It’s with no little sense of delicious timing that MadWorld arrives in the same week that House Of The Dead: Overkill was confirmed as having broken the world record for use of expletives in a videogame. Of course, the most noteworthy statistic is not this liberal use of swearing (a frankly brilliant 189 uses of the f-word) or MadWorld’s predilection for a bit of the old ultra violence (more on that later), but that both titles are exclusive to the cuddly, family-friendly Wii.
Nintendo’s sales-freak of a console, a veritable money-printing machine, is nothing if not riddled with anomalies: demographics have been skewed, decades-old control system conventions have been upended…two years on even the price is set to increase. Similarly, whereas games like the aforementioned Overkill and MadWorld would be relatively generic in terms of subject matter on any other console, here they certainly stand out, on first impression, as total contrasts to the inclusive, immediate, industry-shaping titles that have otherwise defined Wii.

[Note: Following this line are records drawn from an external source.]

/-- FENCE: completion, effect and frame where nothing is awaited; and where its scope has accesses outstanding, or FENCE.ASYNC a
copy, it waits at the head, both clocks at their maximum, and changes nothing else. That it waits for outstanding accesses other than
committed stores is the model's reading (log 38), and that FENCE.ASYNC passes over a stopped copy its choice (log 130). -/
def Obligations.FenceWord : Prop :=
  ∀ (h : Hdr) (sc : Scope) (async : Bool) (s : State) (x : Ctx), s.ctx? h = some x →
    (x.act = 0 → ∃ t, exec (.fence h sc async) s = .next t ∧ Passed s t x) ∧
    (x.act ≠ 0 → x.g.hasHeld = false → x.g.fenceWaits sc = false → (sc.far && x.g.failMark) = false →
      (async = true → x.c.copies.all (fun k => k.grp != x.iss.who.grp || k.stopped) = true) →
      ∃ t g' c', exec (.fence h sc async) s = .next t ∧ QuietFrame s t x.iss.who ∧ t.group? x.iss.who = some g' ∧
        t.crew? x.iss.who.crew = some c' ∧ c' = { x.c with groups := c'.groups, lclk := c'.lclk, sclk := c'.sclk } ∧
        x.g.IssueRest g' ∧ x.g.WentOn g' x.iss.set x.iss.len ∧
        c'.lclk = max (Ctx.synced s x sc) (if async then x.g.copyWt else 0) ∧ c'.sclk = c'.lclk) ∧
    (x.act ≠ 0 → x.g.hasHeld = false → (sc.far && x.g.failMark) = false →
      (x.g.fenceWaits sc = true ∨
        async = true ∧ x.c.copies.any (fun k => k.grp == x.iss.who.grp && !k.stopped) = true) →
      ∃ t g' c', exec (.fence h sc async) s = .next t ∧ QuietFrame s t x.iss.who ∧ t.group? x.iss.who = some g' ∧
        t.crew? x.iss.who.crew = some c' ∧ c' = { x.c with groups := c'.groups, lclk := c'.lclk, sclk := c'.sclk } ∧
        g' = { x.g with wait := .retry s.cycle, phase := 1, head := some x.iss, lastIssue := g'.lastIssue } ∧
        (x.g.phase = 0 ∨ x.g.fenceWaits sc = false → c'.lclk = Ctx.synced s x sc ∧ c'.sclk = Ctx.synced s x sc) ∧
        (x.g.phase ≠ 0 → x.g.fenceWaits sc = true → c'.lclk = x.c.lclk ∧ c'.sclk = x.c.sclk))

MadWorld is the brainchild of one PlatinumGames, a Japanese development house founded by former key personnel of Clover Studio (the now dissolved branch of Capcom that birthed the indelible likes of God Hand, Viewtiful Joe and Okami). Similar to its forebears, MadWorld’s charm rests on a gleeful combination of irreverence, pop-cultural sass (the art style and pulp fiction tone is a recognizable nod to Frank Miller’s Sin City) and more than a little wink towards the history of videogaming in general. However all this risks being overlooked by simply focusing on the one reason why MadWorld exists, the one hook that holds the entire crazy experience together: its depiction of violence, the most striking example in videogaming for quite some time.
Much has been made of this violence, with the expected outcries from the expected corners, and to a certain extent MadWorld lives up to the hype. Laid out on paper the charge sheet would indeed make uncomfortable reading for Mr Daily Mail: impaling with signpost, impaling on a wall of spikes, being first impaled with a signpost before being thrown into a wall of spikes… But such a treatment stripped of context would be utterly missing the point. In its way MadWorld is almost on the same side as the dissenters: it agrees that videogaming violence is often ludicrous, unnecessary and glorified, and underlines this by showing us just how ludicrous, unnecessary, glorified – and damn entertaining – violence within the medium can get.